107L  Revoking a domestic preservation notice

Discretionary revocation

             (1)  An issuing agency that has given a domestic preservation notice may revoke the notice at any time.

Mandatory revocation

             (2)  An issuing agency that has given a domestic preservation notice must revoke the notice if:

                     (a)  if the issuing agency is an enforcement agency or interception agency:

                              (i)  the condition in paragraph 107J(1)(b) or (c) is no longer satisfied; or

                             (ii)  the agency decides not to apply for a Part 2‑5 warrant or stored communications warrant to access the stored communications covered by the notice; or

                     (b)  if the issuing agency is the Organisation:

                              (i)  the condition in paragraph 107J(2)(b) is no longer satisfied; or

                             (ii)  the Organisation is satisfied that the Director‑General of Security will not request a Part 2‑2 warrant to access the stored communications covered by the notice.

Revocation effected by giving revocation notice

             (3)  A domestic preservation notice is revoked by the issuing agency giving the carrier to whom it was given written notice of the revocation.

107M  Persons who act on the issuing agency’s behalf

Historic domestic preservation notices

             (1)  An historic domestic preservation notice may only be given or revoked on behalf of an issuing agency by:

                     (a)  if the issuing agency is an enforcement agency—a person who may, under section 110, apply on the agency’s behalf for a stored communications warrant to access the stored communications covered by the notice; and

                     (b)  if the issuing agency is the Organisation—a certifying person.

Ongoing domestic preservation notices

             (2)  An ongoing domestic preservation notice may only be given on behalf of an issuing agency by:

                     (a)  if the issuing agency is an interception agency—an authorised officer of the agency; and

                     (b)  if the issuing agency is the Organisation—the Director‑General of Security.

             (3)  An ongoing domestic preservation notice may only be revoked on behalf of an issuing agency by:

                     (a)  if the issuing agency is an interception agency—an authorised officer of the agency; and

                     (b)  if the issuing agency is the Organisation—a certifying person.
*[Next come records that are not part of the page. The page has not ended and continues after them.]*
-- ==== Sys2Proof/Laws/State.lean ====
section
/-! SUPPORT. One lemma per field and named operation that always answers a state: what the field holds afterwards. -/

namespace Sys2Proof.Machine

/-! ### setScratch -/

@[simp] theorem setScratch_fst (m : Memory) (s : State) : (setScratch m s).fst = s.fst := rfl
@[simp] theorem setScratch_cntR (m : Memory) (s : State) : (setScratch m s).cntR = s.cntR := rfl
@[simp] theorem setScratch_tokR (m : Memory) (s : State) : (setScratch m s).tokR = s.tokR := rfl
@[simp] theorem setScratch_lenR (m : Memory) (s : State) : (setScratch m s).lenR = s.lenR := rfl
@[simp] theorem setScratch_nbytesR (m : Memory) (s : State) : (setScratch m s).nbytesR = s.nbytesR := rfl
@[simp] theorem setScratch_echoR (m : Memory) (s : State) : (setScratch m s).echoR = s.echoR := rfl
@[simp] theorem setScratch_outcomeR (m : Memory) (s : State) : (setScratch m s).outcomeR = s.outcomeR := rfl
@[simp] theorem setScratch_causeR (m : Memory) (s : State) : (setScratch m s).causeR = s.causeR := rfl
@[simp] theorem setScratch_delayR (m : Memory) (s : State) : (setScratch m s).delayR = s.delayR := rfl
@[simp] theorem setScratch_est (m : Memory) (s : State) : (setScratch m s).est = s.est := rfl
@[simp] theorem setScratch_tmsW (m : Memory) (s : State) : (setScratch m s).tmsW = s.tmsW := rfl
@[simp] theorem setScratch_tdiW (m : Memory) (s : State) : (setScratch m s).tdiW = s.tdiW := rfl
@[simp] theorem setScratch_tdoW (m : Memory) (s : State) : (setScratch m s).tdoW = s.tdoW := rfl
@[simp] theorem setScratch_stepR (m : Memory) (s : State) : (setScratch m s).stepR = s.stepR := rfl
@[simp] theorem setScratch_nstepR (m : Memory) (s : State) : (setScratch m s).nstepR = s.nstepR := rfl
@[simp] theorem setScratch_offR (m : Memory) (s : State) : (setScratch m s).offR = s.offR := rfl
@[simp] theorem setScratch_bleftR (m : Memory) (s : State) : (setScratch m s).bleftR = s.bleftR := rfl
@[simp] theorem setScratch_dlyCnt (m : Memory) (s : State) : (setScratch m s).dlyCnt = s.dlyCnt := rfl
@[simp] theorem setScratch_tckQ (m : Memory) (s : State) : (setScratch m s).tckQ = s.tckQ := rfl
@[simp] theorem setScratch_tmsQ (m : Memory) (s : State) : (setScratch m s).tmsQ = s.tmsQ := rfl
@[simp] theorem setScratch_tdiQ (m : Memory) (s : State) : (setScratch m s).tdiQ = s.tdiQ := rfl
@[simp] theorem setScratch_scratch (m : Memory) (s : State) : (setScratch m s).scratch = m := rfl
@[simp] theorem setScratch_result (m : Memory) (s : State) : (setScratch m s).result = s.result := rfl
@[simp] theorem setScratch_params (m : Memory) (s : State) : (setScratch m s).params = s.params := rfl
@[simp] theorem setScratch_levels (m : Memory) (s : State) : (setScratch m s).levels = s.levels := rfl
@[simp] theorem setScratch_stream (m : Memory) (s : State) : (setScratch m s).stream = s.stream := rfl
@[simp] theorem setScratch_script (m : Memory) (s : State) : (setScratch m s).script = s.script := rfl
@[simp] theorem setScratch_tdoDraws (m : Memory) (s : State) : (setScratch m s).tdoDraws = s.tdoDraws := rfl
@[simp] theorem setScratch_draws (m : Memory) (s : State) : (setScratch m s).draws = s.draws := rfl
@[simp] theorem setScratch_trace (m : Memory) (s : State) : (setScratch m s).trace = s.trace := rfl
@[simp] theorem setScratch_nBytes (m : Memory) (s : State) : (setScratch m s).nBytes = s.nBytes := rfl

/-! ### setResult -/

@[simp] theorem setResult_fst (m : Memory) (s : State) : (setResult m s).fst = s.fst := rfl
@[simp] theorem setResult_cntR (m : Memory) (s : State) : (setResult m s).cntR = s.cntR := rfl
@[simp] theorem setResult_tokR (m : Memory) (s : State) : (setResult m s).tokR = s.tokR := rfl
@[simp] theorem setResult_lenR (m : Memory) (s : State) : (setResult m s).lenR = s.lenR := rfl
@[simp] theorem setResult_nbytesR (m : Memory) (s : State) : (setResult m s).nbytesR = s.nbytesR := rfl
@[simp] theorem setResult_echoR (m : Memory) (s : State) : (setResult m s).echoR = s.echoR := rfl
@[simp] theorem setResult_outcomeR (m : Memory) (s : State) : (setResult m s).outcomeR = s.outcomeR := rfl
@[simp] theorem setResult_causeR (m : Memory) (s : State) : (setResult m s).causeR = s.causeR := rfl
@[simp] theorem setResult_delayR (m : Memory) (s : State) : (setResult m s).delayR = s.delayR := rfl
@[simp] theorem setResult_est (m : Memory) (s : State) : (setResult m s).est = s.est := rfl
@[simp] theorem setResult_tmsW (m : Memory) (s : State) : (setResult m s).tmsW = s.tmsW := rfl
@[simp] theorem setResult_tdiW (m : Memory) (s : State) : (setResult m s).tdiW = s.tdiW := rfl
@[simp] theorem setResult_tdoW (m : Memory) (s : State) : (setResult m s).tdoW = s.tdoW := rfl
@[simp] theorem setResult_stepR (m : Memory) (s : State) : (setResult m s).stepR = s.stepR := rfl
@[simp] theorem setResult_nstepR (m : Memory) (s : State) : (setResult m s).nstepR = s.nstepR := rfl
@[simp] theorem setResult_offR (m : Memory) (s : State) : (setResult m s).offR = s.offR := rfl
@[simp] theorem setResult_bleftR (m : Memory) (s : State) : (setResult m s).bleftR = s.bleftR := rfl
@[simp] theorem setResult_dlyCnt (m : Memory) (s : State) : (setResult m s).dlyCnt = s.dlyCnt := rfl
@[simp] theorem setResult_tckQ (m : Memory) (s : State) : (setResult m s).tckQ = s.tckQ := rfl
@[simp] theorem setResult_tmsQ (m : Memory) (s : State) : (setResult m s).tmsQ = s.tmsQ := rfl
@[simp] theorem setResult_tdiQ (m : Memory) (s : State) : (setResult m s).tdiQ = s.tdiQ := rfl
@[simp] theorem setResult_scratch (m : Memory) (s : State) : (setResult m s).scratch = s.scratch := rfl
@[simp] theorem setResult_result (m : Memory) (s : State) : (setResult m s).result = m := rfl
@[simp] theorem setResult_params (m : Memory) (s : State) : (setResult m s).params = s.params := rfl
@[simp] theorem setResult_levels (m : Memory) (s : State) : (setResult m s).levels = s.levels := rfl
@[simp] theorem setResult_stream (m : Memory) (s : State) : (setResult m s).stream = s.stream := rfl
@[simp] theorem setResult_script (m : Memory) (s : State) : (setResult m s).script = s.script := rfl
@[simp] theorem setResult_tdoDraws (m : Memory) (s : State) : (setResult m s).tdoDraws = s.tdoDraws := rfl
@[simp] theorem setResult_draws (m : Memory) (s : State) : (setResult m s).draws = s.draws := rfl
@[simp] theorem setResult_trace (m : Memory) (s : State) : (setResult m s).trace = s.trace := rfl
@[simp] theorem setResult_nBytes (m : Memory) (s : State) : (setResult m s).nBytes = s.nBytes := rfl

/-! ### setStream -/

@[simp] theorem setStream_fst (q : List Byte) (s : State) : (setStream q s).fst = s.fst := rfl
@[simp] theorem setStream_cntR (q : List Byte) (s : State) : (setStream q s).cntR = s.cntR := rfl
@[simp] theorem setStream_tokR (q : List Byte) (s : State) : (setStream q s).tokR = s.tokR := rfl
@[simp] theorem setStream_lenR (q : List Byte) (s : State) : (setStream q s).lenR = s.lenR := rfl
@[simp] theorem setStream_nbytesR (q : List Byte) (s : State) : (setStream q s).nbytesR = s.nbytesR := rfl
@[simp] theorem setStream_echoR (q : List Byte) (s : State) : (setStream q s).echoR = s.echoR := rfl
@[simp] theorem setStream_outcomeR (q : List Byte) (s : State) : (setStream q s).outcomeR = s.outcomeR := rfl
@[simp] theorem setStream_causeR (q : List Byte) (s : State) : (setStream q s).causeR = s.causeR := rfl
@[simp] theorem setStream_delayR (q : List Byte) (s : State) : (setStream q s).delayR = s.delayR := rfl
@[simp] theorem setStream_est (q : List Byte) (s : State) : (setStream q s).est = s.est := rfl
@[simp] theorem setStream_tmsW (q : List Byte) (s : State) : (setStream q s).tmsW = s.tmsW := rfl
@[simp] theorem setStream_tdiW (q : List Byte) (s : State) : (setStream q s).tdiW = s.tdiW := rfl
@[simp] theorem setStream_tdoW (q : List Byte) (s : State) : (setStream q s).tdoW = s.tdoW := rfl
@[simp] theorem setStream_stepR (q : List Byte) (s : State) : (setStream q s).stepR = s.stepR := rfl
@[simp] theorem setStream_nstepR (q : List Byte) (s : State) : (setStream q s).nstepR = s.nstepR := rfl
@[simp] theorem setStream_offR (q : List Byte) (s : State) : (setStream q s).offR = s.offR := rfl
@[simp] theorem setStream_bleftR (q : List Byte) (s : State) : (setStream q s).bleftR = s.bleftR := rfl
@[simp] theorem setStream_dlyCnt (q : List Byte) (s : State) : (setStream q s).dlyCnt = s.dlyCnt := rfl
@[simp] theorem setStream_tckQ (q : List Byte) (s : State) : (setStream q s).tckQ = s.tckQ := rfl
@[simp] theorem setStream_tmsQ (q : List Byte) (s : State) : (setStream q s).tmsQ = s.tmsQ := rfl
@[simp] theorem setStream_tdiQ (q : List Byte) (s : State) : (setStream q s).tdiQ = s.tdiQ := rfl
@[simp] theorem setStream_scratch (q : List Byte) (s : State) : (setStream q s).scratch = s.scratch := rfl
@[simp] theorem setStream_result (q : List Byte) (s : State) : (setStream q s).result = s.result := rfl
@[simp] theorem setStream_params (q : List Byte) (s : State) : (setStream q s).params = s.params := rfl
@[simp] theorem setStream_levels (q : List Byte) (s : State) : (setStream q s).levels = s.levels := rfl
@[simp] theorem setStream_stream (q : List Byte) (s : State) : (setStream q s).stream = q := rfl
@[simp] theorem setStream_script (q : List Byte) (s : State) : (setStream q s).script = s.script := rfl
@[simp] theorem setStream_tdoDraws (q : List Byte) (s : State) : (setStream q s).tdoDraws = s.tdoDraws := rfl
@[simp] theorem setStream_draws (q : List Byte) (s : State) : (setStream q s).draws = s.draws := rfl
@[simp] theorem setStream_trace (q : List Byte) (s : State) : (setStream q s).trace = s.trace := rfl
@[simp] theorem setStream_nBytes (q : List Byte) (s : State) : (setStream q s).nBytes = s.nBytes := rfl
Division 3Foreign preservation notices

107N  When a foreign preservation notice can be given

             (1)  If the Australian Federal Police receives a request in accordance with section 107P, the Australian Federal Police must give the carrier to which the request relates a written notice (a foreign preservation notice) requiring the carrier to preserve, while the notice is in force, all stored communications that:

                     (a)  relate to the person or telecommunications service specified in the notice; and

                     (b)  the carrier holds at any time during the period that starts at the time the carrier receives the notice and ends at the end of the day the carrier receives the notice.

             (2)  In the notice, the Australian Federal Police can only specify:

                     (a)  one person; or

                     (b)  one or more telecommunications services; or

                     (c)  one person and one or more telecommunications services.

107P  Condition for giving a foreign preservation notice

             (1)  If, under paragraph 15B(d) of the Mutual Assistance in Criminal Matters Act 1987, a foreign country intends to request the Attorney‑General to arrange for access to stored communications that:

                     (a)  relate to a specified person or specified telecommunications service; and

                     (b)  are held by a carrier; and

                     (c)  are relevant to an investigation, or investigative proceeding, relating to a criminal matter involving a serious foreign contravention;

then the foreign country may request the Australian Federal Police to arrange for the preservation of those stored communications.

             (2)  The request to the Australian Federal Police must:

                     (a)  be in writing; and

                     (b)  specify the name of the authority concerned with the criminal matter; and

                     (c)  specify the serious foreign contravention that is the subject of the investigation or investigative proceeding; and

                     (d)  specify information identifying the stored communications to be preserved and the relationship between those communications and the serious foreign contravention; and

                     (e)  specify any information the foreign country has that identifies the carrier that holds the stored communications; and

                      (f)  if the stored communications relate to a specified person—specify any information the foreign country has that identifies the telecommunications service to which the stored communications relate; and

                     (g)  specify the reasons why the stored communications need to be preserved; and

                     (h)  specify that the foreign country intends to make a request under paragraph 15B(d) of the Mutual Assistance in Criminal Matters Act 1987 to access the stored communications.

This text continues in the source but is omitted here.